▶ Saved entries:

/-- Settles O59: a step idles or runs an operation, and that keeps the enables and the parameters. -/
theorem noTeardown : Obligations.NoTeardown := by
  intro s t h hs
  obtain ⟨-, rfl⟩ | ⟨i, rest, -, hexec⟩ := step_next.1 h
  · exact ⟨hs, rfl, rfl, rfl, rfl, rfl, rfl, rfl⟩
  · have hsame : ∀ f ∈ enableFields, f.same { s with trace := rest } t := fun _ =>
      exec_keeps_enables_of_inited (s := { s with trace := rest }) hs hexec
    simp only [enableFields, List.forall_mem_cons, Field.same] at hsame
    obtain ⟨hinited, -, hue, hte, hre, hidleie, heie, hatt, -⟩ := hsame
    exact ⟨hinited.trans hs, hue, hte, hre, hidleie, heie, hatt, exec_cfg (s := { s with trace := rest }) hexec⟩

end Sys2Proof.Machine
end
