-- ==== Sys2Proof/Syntax.lean ====
section
/-! DEFINITION. The commands the block takes, whole: one constructor per row of spec/opcode_table.json, and the records their
operands are made of. -/

namespace Sys2Proof

/-- How a strait word arrives (R21). -/
inductive WordQuality where
  | good | corrected | uncorrectable
  deriving DecidableEq, Repr

/-- The two ends of a strait (R22). -/
inductive StraitEnd where
  | island | central
  deriving DecidableEq, Repr

/-- A cabinet link. -/
inductive Link where
  | a | b
  deriving DecidableEq, Repr

/-- One comparator (R113, R115). -/
inductive CmpSel where
  | ilo (c : CellIx)
  | ihi (c : CellIx)
  | isc (c : CellIx)
  | vlo (b : BlockIx)
  | vhi (b : BlockIx)
  deriving DecidableEq, Repr

/-- The comparators that share a filter divider: the three of a cell, the two VIN comparators of a block (R120). -/
inductive CmpGroup where
  | cell (c : CellIx)
  | vin (b : BlockIx)
  deriving DecidableEq, Repr

/-- Where a comparator input lies against its band (R113). -/
inductive CmpLevel where
  | above | inside | below
  deriving DecidableEq, Repr

/-- A trip message of a cabinet link (R101). -/
structure TripMsg where
  pos : Fin 8
  region : Fin 8
  bit : Bool
  seq : BitVec 16
  cell : CellIx
  cause : BitVec 5
  time : DWord
  deriving DecidableEq, Repr

/-- What the modulators give a block at a decimation boundary (R135, R161): the filter outputs before any coefficient, 24-bit
scale, signed; bits 0 to 7 and 8 of `after16`: at least 16 modulator clocks have passed since the last restart or OSR commit
of the lane or of VIN; `osr16`: the same since the OSR commit. -/
structure BlockInputs where
  i : List Word
  v : List Word
  vin : Word
  after16 : BitVec 9
  osr16 : Bool
  deriving DecidableEq, Repr

/-- The valid fast VIN samples inside the counted interval of an auxiliary result (R170): mean, least and greatest, mV. -/
structure VinSpan where
  mean : BitVec 16
  lo : BitVec 16
  hi : BitVec 16
  deriving DecidableEq, Repr

/-- A lock entry (Table 8-13). -/
structure LockEntry where
  time : DWord
  action : Byte
  kind : BitVec 4
  region : Fin 8
  lateDrop : Bool
  notify : Bool
  devMask : Byte
  /-- REPEAT: further firings. -/
  further : BitVec 16
  tag : BitVec 16
  period : Word
  param : Word
  target : DWord
  deriving DecidableEq, Repr

/-- A POS training frame (R191): the position it carries, whether this device sent it, and the ring size once it is closed. -/
structure PosFrame where
  pos : Fin 8
  own : Bool
  closed : Option (Fin 8)
  deriving DecidableEq, Repr

/-- A SYNC frame (R193): the sender's TB_TIME at departure and hop count. -/
structure SyncFrame where
  time : DWord
  hops : Fin 8
  deriving DecidableEq, Repr

/-- Lane layouts of vector registers (R206): eight 16-bit lanes or four 32-bit lanes. -/
inductive VType where
  | h8 | w4
  deriving DecidableEq, Repr

/-- What a memory's error correction finds on an access (R214). -/
inductive EccRes where
  | ok | corrected | uncorrectable
  deriving DecidableEq, Repr

/-- A command descriptor (Table 11-6) and the ring it came from: FENCE, CMD_ID, TKIND, TINDEX, whether a reserved bit of its
header is 1, and the parameter words from offset 0x0C on (words not listed are 0). -/
structure Desc where
  ring : RingIx
  fence : Bool
  cmdId : Word
  tkind : BitVec 3
  tindex : BitVec 16
  rsv : Bool
  params : List Word
  deriving DecidableEq, Repr

/-- A ring context as host software wrote it to the table (Table 11-4); `rsv`: ACTIVE, an RO field or a reserved field is
not 0. -/
structure CtxImage where
  base : DWord
  kind : BitVec 3
  log2 : BitVec 5
  pin : Bool
  irqEn : Bool
  bound : RingIx
  vector : BitVec 11
  credits : BitVec 16
  coalCount : BitVec 16
  coalTime : BitVec 16
  wb : DWord
  user : DWord
  rsv : Bool
  deriving DecidableEq, Repr

/-- What a failed device read was for (R249). -/
inductive ReadKind where
  | descriptor | lock | context | other
  deriving DecidableEq, Repr

/-- What a step of a long operation gets from outside (Table 12-7): nothing (its own step, or a 1 ms tick of a wait), a window
of the calibration run with its uncorrected value, the span end of a cell, a chunk read from host memory as bytes or as basin
entries, whether a slot write, an erase or a program ended the work, the outcome of a verification, or of a target probe (none:
arbitration was lost after its retries). -/
inductive StepIn where
  | none
  | window (xf : Word) (complete : Bool)
  | span (c : CellIx)
  | bytes (l : List Byte) (ok : Bool)
  | entries (l : List (List Word)) (ok : Bool)
  | last
  | verified (ok : Bool)
  | probe (addr : BitVec 7) (ack : Option Bool)
  deriving DecidableEq, Repr

/-- What the reserve unit measures (R358, RV_MEAS): bus, rail and pack in mV, pack current in mA, pack temperature in 1/64
degC. -/
structure RvMeas where
  bus : BitVec 16
  vsys : BitVec 16
  pack : BitVec 16
  ma : Word
  t : BitVec 16
  deriving DecidableEq, Repr

/-- What starts a hand-over (R348): the loss of the source, reverse voltage over the input path, the rail below the pack. -/
inductive HandTrigger where
  | loss | reverse | rail
  deriving DecidableEq, Repr

/-- How a transaction of a towpath ends (R369, R370): its last byte passed, with the bytes the target sent (a count first) and
the PEC byte read; a NACK to byte `byte`; at a byte boundary after an ABORT. -/
inductive TowEnd where
  | done (rx : List Byte) (pec : Option Byte)
  | nack (byte : Byte)
  | aborted (rx : List Byte)
  deriving DecidableEq, Repr

/-- A port that holds SCL for a wake (R375, R381). -/
inductive WakePort where
  | towpath (t : TowIx)
  | mgmt
  deriving DecidableEq, Repr

/-- A recovery as TOWPATH_RECOVER sees it (R366): SDA high at the first sample, released by the pulses, or stuck. -/
inductive Recovery where
  | high | released | stuck
  deriving DecidableEq, Repr

/-- Why a supervisor frame is discarded (R383, Table 16-14). -/
inductive FrameError where
  | crc | length | command
  deriving DecidableEq, Repr

/-- The supplies (R408, Table 18-1). -/
inductive Supply where
  | vsys | vdda | vddi | vddc | vddio | vddpx
  deriving DecidableEq, Repr

/-- A domain whose power-on reset is released (R410): the always-on domain with the reserve unit, an island, the central die,
the host port. -/
inductive PorDomain where
  | alwaysOn
  | island (g : RegionIx)
  | central
  | hostPort
  deriving DecidableEq, Repr

/-- What an island finds at bring-up (R413): a copy of the factory trim is valid; cells and VIN comparators of blocks that fail
their test, by lane 8 i + l and block i of the region. -/
structure BringUp where
  trim : Bool
  cells : DWord
  vin : Byte
  deriving DecidableEq, Repr

/-- Wake sources (Table 18-6): the region, towpath or regions concerned. -/
inductive WakeSource where
  | comparator (g : RegionIx)
  | towpath (t : TowIx)
  | mgmt
  | supervisor
  | bar (regions : Byte)
  | linkTrip (g : RegionIx)
  | reserve
  | collector
  deriving DecidableEq, Repr

/-- Where a register write goes (R451, R442, Table 9-15): BAR0, BAR4, the BG_ page of a barge, or the MSI-X control word of
configuration space (bit 0 enable, bit 1 function mask). -/
inductive RegTarget where
  | bar0 (off : BitVec 24)
  | bar4 (off : BitVec 16)
  | barge (e : BargeIx) (off : BitVec 16)
  | msixControl
  deriving DecidableEq, Repr
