-- ==== Sys2Proof/Machine/Conversion.lean ====
section
/-! DEFINITION. The conversion paths (spec/06): corrected values (R161), fast samples, tags and frames, integrating windows,
low-power gating, the SOA tick (spec/03 R80 to R90) and the auxiliary converter; energy, spans and plausibility of spec/07 at
the point where their samples arise. -/

namespace Sys2Proof

def VinSpan.steady (x : VinSpan) (tol : Nat) : Bool := decide (x.hi.toNat - x.lo.toNat ≤ tol)

end Sys2Proof

namespace Sys2Proof.Machine

/-! ### Corrected values (R161, R137) -/

/-- One correction of R161: the limited value, and whether the limit acted. -/
def Conv.correct (x ofs : Int) (gain : Nat) : Int × Bool :=
  let y := ((x - ofs) * gain + 2 ^ 29) / 2 ^ 30
  if 8388607 < y then (8388607, true) else if y < -8388607 then (-8388607, true) else (y, false)

/-- Factory trim, then the system coefficients of the words at `off` (offset) and `off + 4` (gain). -/
def Dev.corrected (s : Dev) (quantity ix off : Nat) (x : Int) : Int × Bool :=
  let a := Conv.correct x (Config.trimOfs quantity ix) (Config.trimGain quantity ix)
  let b := Conv.correct a.1 (s.reg off).toInt (s.reg (off + 4)).toNat
  (b.1, a.2 || b.2)

/-- p_isense_range and its full scale in microvolts (R53). -/
def Dev.range (s : Dev) (c : Nat) : Nat := s.pf c 0 2 2
def Dev.fsUv (s : Dev) (c : Nat) : Nat := 25000 * 2 ^ s.range c

/-- Corrected current and voltage of a cell from raw values; voltages are 0 and above. -/
def Dev.correctedI (s : Dev) (c : Nat) (x : Int) : Int × Bool :=
  s.corrected (s.range c) c (RegMap.calCell c + 8 * s.range c) x
def Dev.correctedV (s : Dev) (c : Nat) (x : Int) : Int :=
  max 0 (s.corrected 3 c (RegMap.calCell c + 0x18) x).1
def Dev.correctedVin (s : Dev) (b : Nat) (x : Int) : Int := max 0 (s.corrected 4 b (RegMap.calVin b) x).1

/-- The fast current code and SAT (R137): x * 32768 / FS in the internal scale, rounded. -/
def Conv.iCode (x : Int × Bool) : Int × Bool :=
  if x.2 then (if 0 ≤ x.1 then (32767, true) else (-32768, true))
  else (max (-32767) (min 32766 ((x.1 + 128) / 256)), false)

/-- The fast voltage code in mV and SAT (R137). -/
def Conv.vCode (x : Int) : Nat × Bool :=
  let r := ((x + 64) / 128).toNat
  if 65535 < r then (65535, true) else (r, false)

/-- Microamperes of a fast code (R162). -/
def Dev.codeUa (s : Dev) (c : Nat) (i : Int) : Int :=
  (i * (s.fsUv c) * 1000000).tdiv (32768 * (s.pword c 1).toNat)
/-- Microamperes of an integrating value (R146). -/
def Dev.valueUa (s : Dev) (c : Nat) (v : Int) : Int :=
  (v * (s.fsUv c) * 1000000).tdiv (8388608 * (s.pword c 1).toNat)

/-! ### Energy and span samples (R162, R163, R165) -/

/-- One sample: `i`, `v` are the codes used, `t` the frame time, `ua` the current in microamperes. -/
def Lane.sample (l : Lane) (t : Nat) (i ua : Int) (v : Nat) (bridged iSat vSat : Bool) : Lane :=
  let dt := match l.eTime with | some p => t - p | none => 0
  let e : Int := (v : Int) * ua * dt
  let f := l.accFwd + (max 0 e).toNat
  let r := l.accRev + (max 0 (-e)).toNat
  { l with
    eTime := some t, gap := false
    accFwd := f % 10 ^ 12, accRev := r % 10 ^ 12
    eFwd := (l.eFwd + f / 10 ^ 12) % 2 ^ 64, eRev := (l.eRev + r / 10 ^ 12) % 2 ^ 64
    win := { l.win with iOvr := l.win.iOvr || iSat, vOvr := l.win.vOvr || vSat }
    span := { l.span with
      wSq := l.span.wSq + (i * i).toNat, wN := l.span.wN + 1
      wPeak := if l.span.wPeak.natAbs < i.natAbs then i else l.span.wPeak
      wGaps := l.span.wGaps + Bits.b2n bridged } }

/-! ### Fast samples and frames (R135 to R142) -/

/-- The settle count after a sample (R138). -/
def Conv.nextSettle (settle : Nat) (reset wait : Bool) : Nat :=
  if reset then 3 else if wait && decide (settle = 3) then 3 else settle - 1

/-- The tag of a lane's sample without SEQ6 (Table 6-2). Log 55 (DEDUCED, unsafe). -/
def Lane.tagOf (l : Lane) (osr range : Nat) (sat : Bool) : Nat :=
  l.settle + Bits.b2n (decide (l.settle = 0) && !l.stopped) * 4 + Bits.b2n sat * 8 + Bits.b2n l.stopped * 16 +
    osr * 32 + range * 128

/-- One lane at a decimation boundary: its sample, tag, energy and settle count. Log 56 (DEDUCED, unsafe). -/
def Dev.laneSample (s : Dev) (c t osr : Nat) (xi xv : Int) (after16 : Bool) : Dev :=
  let l := s.lane c
  let x := s.cell c
  let i := Conv.iCode (s.correctedI c xi)
  let v := Conv.vCode (s.correctedV c xv)
  let valid := decide (l.settle = 0) && !l.stopped
  let sat := (i.2 || v.2) && !l.stopped
  let s := if valid then
      s.modCell c (fun x => { x with iSmp := i.1, outMv := v.1, outHist := (v.1 :: x.outHist).take 8 })
    else s.modCell c (fun x => { x with outHist := [] })
  let ui := if valid then i.1 else x.iSmp
  let uv := if valid then v.1 else x.outMv
  let ua := s.codeUa c ui
  let reset := l.resetPend && after16
  s.modLane c (fun l =>
    let tag := l.tagOf osr (s.range c) sat
    let l := if l.stopped || (l.gap && !valid) then l else l.sample t ui ua uv (!valid) (valid && i.2) (valid && v.2)
    { l with
      tag := tag, settle := if l.stopped && !reset then 3 else Conv.nextSettle l.settle reset l.resetPend
      fresh := reset, stopped := l.stopped && !reset, resetPend := l.resetPend && !reset })

/-- The calibration words of a block, its cells and its region's auxiliary balls reach their commit point (R174).
Log 60 (DEDUCED, unsafe). -/
def Dev.commitCal (s : Dev) (b : Nat) : Dev :=
  let mine := fun (k : Nat) =>
    (decide (RegMap.calVin b ≤ k) && decide (k < RegMap.calVin b + 8)) ||
    (List.range 8).any (fun l => decide (RegMap.calCell (8 * b + l) ≤ k) && decide (k < RegMap.calCell (8 * b + l) + 48)) ||
    (decide (RegMap.calAux (b / 8) 0 ≤ k) && decide (k < RegMap.calAux (b / 8) 8))
  s.forEach ((s.regsPend.map (·.1)).filter mine) Dev.commitReg

/-- Commit a pending OSR (R139): every filter of the block then waits for its reset. -/
def Dev.commitOsr (s : Dev) (b : Nat) : Dev :=
  let old := s.rf (RegMap.convCfg b) 0 2
  let s := s.commitBits (RegMap.convCfg b) 3
  if s.rf (RegMap.convCfg b) 0 2 = old then s
  else
    let s := s.modConv b (fun k => { k with osrPend := true, vinReset := true })
    s.forEach (List.range 8) (fun s l => s.modLane (8 * b + l) (fun y => if y.stopped then y else { y with resetPend := true }))

/-- The VIN sample of a boundary. -/
def Dev.vinSample (s : Dev) (b osr : Nat) (x : Int) (after16 : Bool) : Dev :=
  let k := s.conv b
  let v := Conv.vCode (s.correctedVin b x)
  let valid := decide (k.vinSettle = 0)
  let reset := k.vinReset && after16
  let s := if valid then s.modBlock b (fun y => { y with vinMv := v.1, vinHist := (v.1 :: y.vinHist).take 8 })
    else s.modBlock b (fun y => { y with vinHist := [] })
  s.modConv b (fun k => { k with
    vinTag := k.vinSettle + Bits.b2n valid * 4 + Bits.b2n v.2 * 8 + osr * 32 + k.seq % 64 * 1024
    vinWin := { k.vinWin with vOvr := k.vinWin.vOvr || (valid && v.2) }
    vinSettle := Conv.nextSettle k.vinSettle reset k.vinReset, vinReset := k.vinReset && !reset })

/-- The codes a frame carries for a lane: as computed, or 0 for a stopped lane (R141). -/
def Dev.frameCodes (s : Dev) (c : Nat) (xi xv : Int) : Nat × Nat :=
  if (s.lane c).stopped then (0, 0)
  else (Bits.ofInt 16 (Conv.iCode (s.correctedI c xi)).1, (Conv.vCode (s.correctedV c xv)).1)

/-- The frame of a boundary (R141), from the state before its samples are taken. -/
def Dev.frameOf (s : Dev) (b t : Nat) (x : BlockInputs) : Frame :=
  let lanes := List.range 8
  let codes := lanes.map (fun l => s.frameCodes (8 * b + l) (x.i.getD l 0).toInt (x.v.getD l 0).toInt)
  let mask := fun (f : Lane → Bool) => lanes.foldl (fun a l => if f (s.lane (8 * b + l)) then a ||| (1 <<< l) else a) 0
  { time := t, valid := mask (fun l => decide (l.settle = 0) && !l.stopped)
    settle := mask (fun l => l.fresh && decide (l.settle = 3) && !l.stopped)
    trip := (s.conv b).trip, block := b, seq := (s.conv b).seq, i := codes.map (·.1), v := codes.map (·.2) }

/-- R135 to R142, R162, R75: calibration commits first; then the samples, tags and the frame of the boundary; then the OSR
commit, which never resets at its own boundary (R139). -/
def execDecimationBoundary (b : BlockIx) (x : BlockInputs) (s : State) : Outcome := s.on fun s =>
  let g := b.val / 8
  let t := s.rtime g / 4 * 4
  let s := s.commitCal b
  let k := s.conv b
  let frame := s.frameOf b t x
  let s := s.vinSample b k.osr x.vin.toInt (x.after16.getLsbD 8)
  let s := s.forEach (List.range 8) (fun s l =>
    s.laneSample (8 * b + l) t k.osr (x.i.getD l 0).toInt (x.v.getD l 0).toInt (x.after16.getLsbD l))
  let s := s.forEach (List.range 8) (fun s l =>
    s.modLane (8 * b + l) (fun y => { y with tag := y.tag % 1024 + k.seq % 64 * 1024 }))
  let switch := k.osrPend && x.osr16
  let s := s.modConv b (fun k => { k with
    seq := (k.seq + 1) % 2 ^ 32, trip := 0, osrPend := k.osrPend && !switch
    osr := if switch then s.rf (RegMap.convCfg b) 0 2 else k.osr })
  let s := if s.straitUp g then s.modConv b (fun k => { k with frames := k.frames ++ [frame] }) else s
  let s := s.commitOsr b
  let ok := s.plausOk b
  .next (s.forEach (List.range 8) (fun s l => s.precheckStep (8 * b + l) ok))

/-! ### Spans and telemetry (R165 to R168) -/

/-- The integer square root, truncated, of a number below 4^k. -/
def Conv.isqrtFrom : Nat → Nat → Nat → Nat
  | 0, _, r => r
  | k + 1, n, r => Conv.isqrtFrom k n (if (r + 2 ^ k) * (r + 2 ^ k) ≤ n then r + 2 ^ k else r)
def Conv.isqrt (n : Nat) : Nat := Conv.isqrtFrom 40 n 0

/-- Current in uA and voltage drop in uV of a completed span, when every condition of R168 but PATH_OFS_VALID holds. -/
def Dev.spanPoint (s : Dev) (c : Nat) (p : Span) (meanUa meanUv : Int) : Option (Int × Int) :=
  let b := c / 8
  let vinUv := (p.vinSum.tdiv p.windows * 125).tdiv 16
  let ofs := (s.reg (RegMap.calCell c + 0x20)).toInt
  let limit : Int := ((s.fsUv c * 1000000 / (16 * (s.pword c 1).toNat) : Nat) : Int)
  if s.rb (RegMap.mtrCfg b) 2 && p.rOk && !p.iOvr && !p.vOvr && decide (limit ≤ meanUa) && decide (0 < meanUa) &&
     decide (0 ≤ vinUv - meanUv - ofs) then some (meanUa, vinUv - meanUv)
  else none

/-- R_PATH_UOHM of a completed span, when every condition of R168 holds. -/
def Dev.rPath (s : Dev) (c : Nat) (p : Span) (meanUa meanUv : Int) : Option Nat :=
  match s.spanPoint c p meanUa meanUv with
  | some (i, dv) =>
    if s.rb (RegMap.calCell c + 0x24) 0 then
      some (((dv - (s.reg (RegMap.calCell c + 0x20)).toInt) * 1000000).tdiv i).toNat
    else none
  | none => none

▶ Instructions to follow:
Which lines above hold the string "spanPoint"? Copy each of them.

▶ Written answer:
def Dev.spanPoint (s : Dev) (c : Nat) (p : Span) (meanUa meanUv : Int) : Option (Int × Int) :=
  match s.spanPoint c p meanUa meanUv with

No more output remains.